9 Tips For E-mail Excellence In The Social Web
Well into the era of the social web, e-mail remains the most popular form of digital communication. According to some, we’re still ‘Inbox Workers.’ In a 2011 study, the Radicati Group estimated that the number of worldwide e-mail accounts would reach 3.3 billion in 2012. Certainly not all of those accounts are intended for professional use, but for those who rely on e-mail to connect with clients and colleagues in the era of the social web, here are a few tips to help ensure that your e-mails are excellent:
1. Don’t respond immediately.
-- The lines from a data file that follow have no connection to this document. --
/-- V-F1, V-F2. -/
theorem test_seImm : nextPc (start 0x3000 []) = some 0x204 ∧ nextPc (start 0x3000 [(0, 0x04)]) = some 0x202 := by decide
/-- V-F3, V-F4. -/
theorem test_sneImm :
    nextPc (start 0x4210 [(2, 0x10)]) = some 0x202 ∧ nextPc (start 0x4211 [(2, 0x10)]) = some 0x204 := by decide
/-- V-F5, V-F6. -/
theorem test_seReg :
    nextPc (start 0x5120 [(1, 7), (2, 7)]) = some 0x204 ∧ nextPc (start 0x5120 [(1, 7), (2, 8)]) = some 0x202 := by decide
/-- V-F8, V-F10. -/
theorem test_sneReg :
    nextPc (start 0x9120 [(1, 7), (2, 8)]) = some 0x204 ∧ nextPc (start 0x9110 [(1, 3)]) = some 0x202 := by decide
/-- V-F12: no wrap at 12 bits. -/
theorem test_jpV0 : nextPc (start 0xBFFF [(0, 0xFF)]) = some 0x10FE := by decide
/-- V-F14: an odd target. -/
theorem test_jp_odd : nextPc (start 0x1201 []) = some 0x201 := by decide
/-- V-F15. -/
theorem test_call : (after (start 0x2ABC [])).map (fun t => (t.pc, t.stack)) = some (0xABC, [0x202]) := by decide
/-- P3: the return of spec/41_flow.md R131's example. -/
theorem test_ret :
    (after ((start 0x00EE []).setStack [0x0204])).map (fun t => (t.pc, t.stack)) = some (0x204, []) := by decide
/-- V-F25. -/
theorem test_ret_empty : stopped (start 0x00EE []) = some (.fault .stackEmpty 0, 0x202) := by decide
/-- V-F16, V-F17. -/
theorem test_sys : stopped (start 0x0000 []) = some (.run, 0x202) ∧ stopped (start 0x00E1 []) = some (.run, 0x202) := by
  decide
/-- V-F19, V-F22. -/
theorem test_unknown : stopped (start 0x5001 []) = some (.fault .unknownOpcode 0x5001, 0x202) ∧
    stopped (start 0x8008 []) = some (.fault .unknownOpcode 0x8008, 0x202) := by decide
/-- V-F26: the second fetch byte is out of range, `pc` stays. -/
theorem test_fetch_edge : stopped (State.reset.setPc 0xFFF) = some (.fault .memBounds 0x1000, 0xFFF) := by decide

/-- V-M1. -/
theorem test_ldI : (after (start 0xA123 [])).map (fun t => (t.I, t.pc)) = some (0x123, 0x202) := by decide
/-- V-M5: wraps at 16 bits. -/
theorem test_addI_wraps :
    (after ((start 0xF21E [(2, 0xFF)]).setI 0xFFFF)).map (fun t => (t.I, t.reg 15)) = some (0x00FE, 0) := by decide
/-- V-M11: not masked, 16-bit product. -/
theorem test_ldF : (after (start 0xF029 [(0, 0xFF)])).map (fun t => t.I) = some 0x04FB := by decide
/-- V-M18. -/
theorem test_ldB :
    bytesAfter ((start 0xF033 [(0, 0xFF)]).setI 0x300) 0x300 3 = some ([2, 5, 5], 0x300, .run) := by decide
/-- V-M20: the digits before the edge stand. -/
theorem test_ldB_edge :
    bytesAfter ((start 0xF033 [(0, 0xFF)]).setI 0xFFE) 0xFFE 2 = some ([2, 5], 0xFFE, .fault .memBounds 0x1000) := by decide
/-- V-M22: fits exactly. -/
theorem test_storeRegs_fits :
    bytesAfter ((start 0xF155 [(0, 0xAA), (1, 0xBB)]).setI 0xFFE) 0xFFE 2 = some ([0xAA, 0xBB], 0xFFE, .run) := by decide
/-- V-M23. -/
theorem test_storeRegs_edge :
    bytesAfter ((start 0xF255 [(0, 0xAA), (1, 0xBB), (2, 0xCC)]).setI 0xFFE) 0xFFE 2 =
      some ([0xAA, 0xBB], 0xFFE, .fault .memBounds 0x1000) := by decide
/-- V-M25: glyph 0, V3 untouched. -/
theorem test_loadRegs : seen (start 0xF265 [(3, 0x99)]) 0 3 = some (0xF0, 0x99, 0x00, 0x202) := by decide
/-- V-M26: V0 is loaded, V1 is not. -/
theorem test_loadRegs_edge :
    (after (((start 0xF165 [(1, 0x77)]).setI 0xFFF).storeByte 0xFFF 0x5A)).map (fun t => (t.reg 0, t.reg 1, t.rs)) =
      some (0x5A, 0x77, .fault .memBounds 0x1000) := by decide

/-- Some pixels of the display. -/
def pixels (t : State) (ps : List (Nat × Nat)) : List Bool := ps.map fun p => t.Pix.pixel p.1 p.2

/-- V-D1: glyph 7 at the origin; the first four are on, the last two, its neighbours, off. -/
theorem test_drw : (after ((start 0xD015 []).setI 0x23)).map
    (fun t => (pixels t [(0, 0), (3, 1), (2, 2), (1, 4), (4, 0), (0, 1)], t.reg 15)) =
      some ([true, true, true, true, false, false], 0) := by decide +kernel
/-- V-D2: clipped at the right and at the bottom. -/
theorem test_drw_clips : (after ((start 0xD125 [(1, 62), (2, 30)]).setI 0x23)).map
    (fun t => (pixels t [(62, 30), (63, 30), (0, 30), (62, 0)], t.reg 15)) =
      some ([true, true, false, false], 0) := by decide +kernel
/-- V-D5: a collision at (3, 0). -/
theorem test_drw_collides :
    (after (((start 0xD011 [(15, 9)]).setI 0x23).setPix (Display.clear.setBlock 3 0 (by decide)).1)).map
      (fun t => (pixels t [(0, 0), (2, 0), (3, 0)], t.reg 15)) = some ([true, true, false], 1) := by decide +kernel
/-- V-D13: CLS leaves VF. -/
theorem test_cls :
    (after ((start 0x00E0 [(15, 1)]).setPix (Display.clear.setBlock 63 31 (by decide)).1)).map
      (fun t => (pixels t [(0, 0), (63, 31)], t.reg 15)) = some ([false, false], 1) := by decide +kernel

/-- A state in which key 5 was pressed at 1000 and the clock stands at `now`. -/
def pressedFive (s : State) (now : Time) : State :=
  { recordEvent (.char 5 1000) s with env := { s.env with now := now } }

/-- V-K3, V-K4: the last held tick and the first that is not. -/
theorem test_skp : nextPc (pressedFive (start 0xE09E [(0, 5)]) 1099) = some 0x204 ∧
    nextPc (pressedFive (start 0xE09E [(0, 5)]) 1100) = some 0x202 := by decide
/-- V-K1, V-K7. -/
theorem test_sknp : nextPc (pressedFive (start 0xE0A1 [(0, 5)]) 1000) = some 0x202 ∧
    nextPc (start 0xE0A1 [(0, 5)]) = some 0x204 := by decide
/-- V-K9, V-K10. -/
theorem test_key_index : stopped (start 0xE09E [(0, 0x10)]) = some (.fault .keyIndex 0x10, 0x202) ∧
    stopped (start 0xE0A1 [(0, 0xFF)]) = some (.fault .keyIndex 0xFF, 0x202) := by decide
/-- V-K11. -/
theorem test_ldVxDT : seen ((start 0xF407 []).setDT 0x3A) 4 1 = some (0x3A, 0, 0, 0x202) := by decide
/-- V-K12. -/
theorem test_ldDTVx : (after (start 0xF015 [(0, 0x3C)])).map (fun t => t.DT) = some 0x3C := by decide
/-- V-K13. -/
theorem test_ldSTVx : (after (start 0xF118 [(1, 0x05)])).map (fun t => t.ST) = some 0x05 := by decide

/-- Before the next step `elapsed` ticks pass and the events arrive. -/
def input (s : State) (elapsed : Time) (arrivals : List Event) (disconnected : Bool) : State :=
  { s with env := { s.env with inputs := [{ elapsed := elapsed, arrivals := arrivals, disconnected := disconnected }] } }

/-- V-K16: an event drained before the Fx0A does not resolve it. -/
theorem test_ldVxK : (after (input (start 0xF30A []) 100 [.char 0xA 100] false)).map
    (fun t => (t.wait, t.pressTime 0xA, t.pc)) = some (some { dest := 3, validAfter := 100 }, some 100, 0x202) := by decide

/-- A state that waits for a key, as after `F30A` at 100. -/
def waiting : State := { start 0x1200 [] with wait := some { dest := 3, validAfter := 100 } }

/-- V-K14, V-K15: a press at the request's own time resolves, an earlier one is dropped; neither is held. -/
theorem test_wait_resolves :
    (after (input waiting 101 [.char 0xA 100] false)).map (fun t => (t.reg 3, t.wait, t.pc, t.pressTime 0xA)) =
      some (0x0A, none, 0x200, none) ∧
    (after (input waiting 101 [.char 0xA 99] false)).map (fun t => (t.reg 3, t.wait, t.Q, t.pressTime 0xA)) =
      some (0, some { dest := 3, validAfter := 100 }, [], none) := by decide
/-- P8 step 3: a toggle met while waiting stops the poll and pauses the machine. -/
theorem test_wait_meets_toggle :
    (after (input waiting 30 [.char 2 5, .toggle 20, .char 9 125] false)).map (fun t => (t.wait.isSome, t.Q, t.control)) =
      some (true, [.char 9 125], .paused) := by decide
/-- P7 step 23: a quit leaves the events behind it and the count of steps. -/
theorem test_quit : (after (input { start 0x1208 [] with phase := 2 } 0 [.quit 50, .char 1 50] false)).map
    (fun t => (t.rs, t.Q, t.phase, t.pc)) = some (.quit, [.char 1 50], 2, 0x200) := by decide
/-- R268: the channel is lost. -/
theorem test_channel_lost : stopped (input (start 0x1200 []) 0 [.char 1 0] true) = some (.fault .inputChannelLost 0, 0x200) := by
  decide

/-- The last step of a frame. -/
def lastOfFrame (s : State) : State := { s with phase := 10 }

/-- R110, R112, R118: a frame that ends waiting ticks the timers and presents the display. -/
theorem test_waiting_frame_end : (after (lastOfFrame (waiting.setDT 3))).map (fun t => (t.DT, t.phase, t.wait.isSome, t.out)) =
    some (2, 0, true, { frames := 1, shown := some { frame := 0, view := .picture Display.clear } }) := by decide +kernel
/-- R112, R118: at the frame end the timers tick, not below 0, and the display is presented. -/
theorem test_frame_end : (after (lastOfFrame ((start 0x1200 []).setDT 3))).map
    (fun t => (t.DT, t.ST, t.phase, t.out)) =
      some (2, 0, 0, { frames := 1, shown := some { frame := 0, view := .picture Display.clear } }) := by decide +kernel
/-- P7 step 8: a paused frame end shows the key map and ticks nothing. -/
theorem test_paused_frame_end :
    (after (lastOfFrame { (start 0x1200 []).setDT 3 with kbToggle := true })).map (fun t => (t.DT, t.phase, t.out)) =
      some (3, 0, { frames := 1, shown := some { frame := 0, view := .keymap } }) := by decide +kernel

/-- A FONT of another machine: its k-th byte is k. -/
def otherFont : Config.Font := Vector.ofFn fun k => BitVec.ofNat 8 k.val

/-- The reset state of a machine with that FONT. -/
def otherReset : State := { State.reset with params := { Config.defaultParams with font := otherFont } }

/-- Glyph 7 and the last byte of glyph F as spec/10_state.md R41 lists them. -/
theorem test_font : (List.range 5).map (fun k => State.reset.byteAt (35 + k)) = [0xF0, 0x10, 0x20, 0x40, 0x40] ∧
    State.reset.byteAt 0x4F = 0x80 ∧ State.reset.byteAt 0x50 = 0 ∧ State.reset.memWf = true := by decide

/-- R8(b): FONT is a parameter; a machine with another one resets to it, and can be loaded. -/
theorem test_other_font : otherReset.byteAt 0x00 = 0x00 ∧ otherReset.byteAt 0x4F = 0x4F ∧ otherReset.byteAt 0x50 = 0 ∧
    otherReset.isReset = true := by decide +kernel

/-- Bytes of memory after a load, where there is one. -/
def loadedBytes (p : List Byte) (s : State) (a n : Nat) : List Byte :=
  match loadProgram p s with
  | .next t => (List.range n).map fun k => t.byteAt (a + k)
  | _ => []

/-- P1: the program's bytes lie from 0x200. -/
theorem test_load : loadedBytes [0x6A, 0x02, 0x6B] State.reset 0x200 4 = [0x6A, 0x02, 0x6B, 0x00] := by decide +kernel

/-- R304: a second load is refused, also after an empty program. -/
theorem test_second_load : (match loadProgram [] State.reset with
    | .next t => (match loadProgram [0x6A] t with
      | .refused r => some r
      | _ => none)
    | _ => none) = some .loadOutsideReset := by decide +kernel

/-- Writing what an unlisted address reads as takes the entry out. -/
theorem test_memory_canonical :
    (((State.reset.storeByte 0x300 0x12).storeByte 0x300 0x00).mem, (State.reset.storeByte 0x001 0x90).mem) = ([], []) := by
  decide

/-! ## Witnesses: states and operands that meet the hypotheses of the obligations, clause by clause -/

theorem wit_DecodeInvertsEncode : (Instr.sys 0x123).wellFormed = true ∧ (Instr.drw 15 0 15).wellFormed = true := by decide

theorem wit_EncodeInvertsDecode : decode [0x12, 0x04, 0x00] = .ok (.jp 0x204, [0x00]) := by decide

theorem wit_FetchIsBigEndian : (State.reset.setPc 0xFFE).pc.toNat + 1 < 4096 := by decide

theorem wit_LoadSeesLatestStore : (State.reset.storeByte 0x300 7).memWf = true ∧ 4095 < 4096 := by decide

theorem wit_StoredWordIsFetched : (State.reset.setPc 0xFFE).memWf = true ∧ (State.reset.setPc 0xFFE).pc.toNat + 1 < 4096 := by
  decide

/-- A state other than reset that meets the invariant. -/
theorem start_inv : (start 0x1200 []).Inv :=
  ⟨by decide, by decide, by decide, by decide +kernel, fun w hw => absurd hw List.not_mem_nil, by decide, by decide, by decide⟩

theorem wit_StepKeepsInvariant : ∃ s t : State, s.Inv ∧ step s = .next t := ⟨start 0x1200 [], _, start_inv, rfl⟩

theorem wit_RunningMachineAlwaysSteps : (start 0x5001 []).rs = .run := by decide

/-- The largest program that fits, and one byte more, in a machine with a FONT of its own; a state that is no reset state;
a load, of an empty program; and a step. -/
theorem wit_LoadPlacesProgramOrReports :
    (∃ (p q : List Byte), otherReset = { State.reset with params := otherReset.params, env := otherReset.env } ∧
      p.length + 0x200 ≤ 4096 ∧ 0 < p.length ∧ 4096 < q.length + 0x200) ∧
    State.reset.setI 1 ≠ { State.reset with params := (State.reset.setI 1).params, env := (State.reset.setI 1).env } ∧
    (∃ t, loadProgram [] State.reset = .next t) ∧ ∃ t, step State.reset = .next t :=
  ⟨⟨List.replicate 3584 1, List.replicate 3585 1, rfl, by rw [List.length_replicate],
      by rw [List.length_replicate]; omega, by rw [List.length_replicate]; omega⟩,
    fun h => absurd (congrArg State.I h) (by decide),
    ⟨_, (if_pos (by decide +kernel)).trans (if_pos (by decide))⟩, _, rfl⟩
Although the acceptable e-mail response time may be shrinking due to our immersion in more immediate communication platforms such as Twitter and SMS, remember that e-mail is a distinct platform. It is perfectly acceptable – and in fact advisable – to sit on a response for a short period of time before sending. Try not to wait days, but hours is OK. Draft a response (in Word, if you want to avoid any chance of an unintended send), save it, and revisit in 15 mins. Odds are you will tweak at least a few things.
2. Never e-mail when angry. In professional contexts, overly emotional e-mails are simply a no-no. If you feel compelled to draft an angry or emotional message, do so, but do not send it. Anger seldom comes across well in e-mail, and once sent, there’s no taking it back.* If a difficult conversation is in order, pick up the phone. You can still communicate honestly, but you won’t have to live with the paper trail. Plus, when you later collect your thoughts and write a follow up e-mail (as one should after an important conversation), you’ll come across cool as a cucumber. Win.
3. Get your facts straight. Nothing worse than misspelling the name of a potential employer or client (I speak from experience). Triple check that all e-mail addresses, names, attachments, dates and times are accurate. Let’s throw spelling and grammar in there too. Like a cover letter, there is little room for error in professional e-mails. Oh, and if you’re like me and have multiple addresses coming to one account, be sure to respond from the address to which the e-mail was sent. This is easy to automate.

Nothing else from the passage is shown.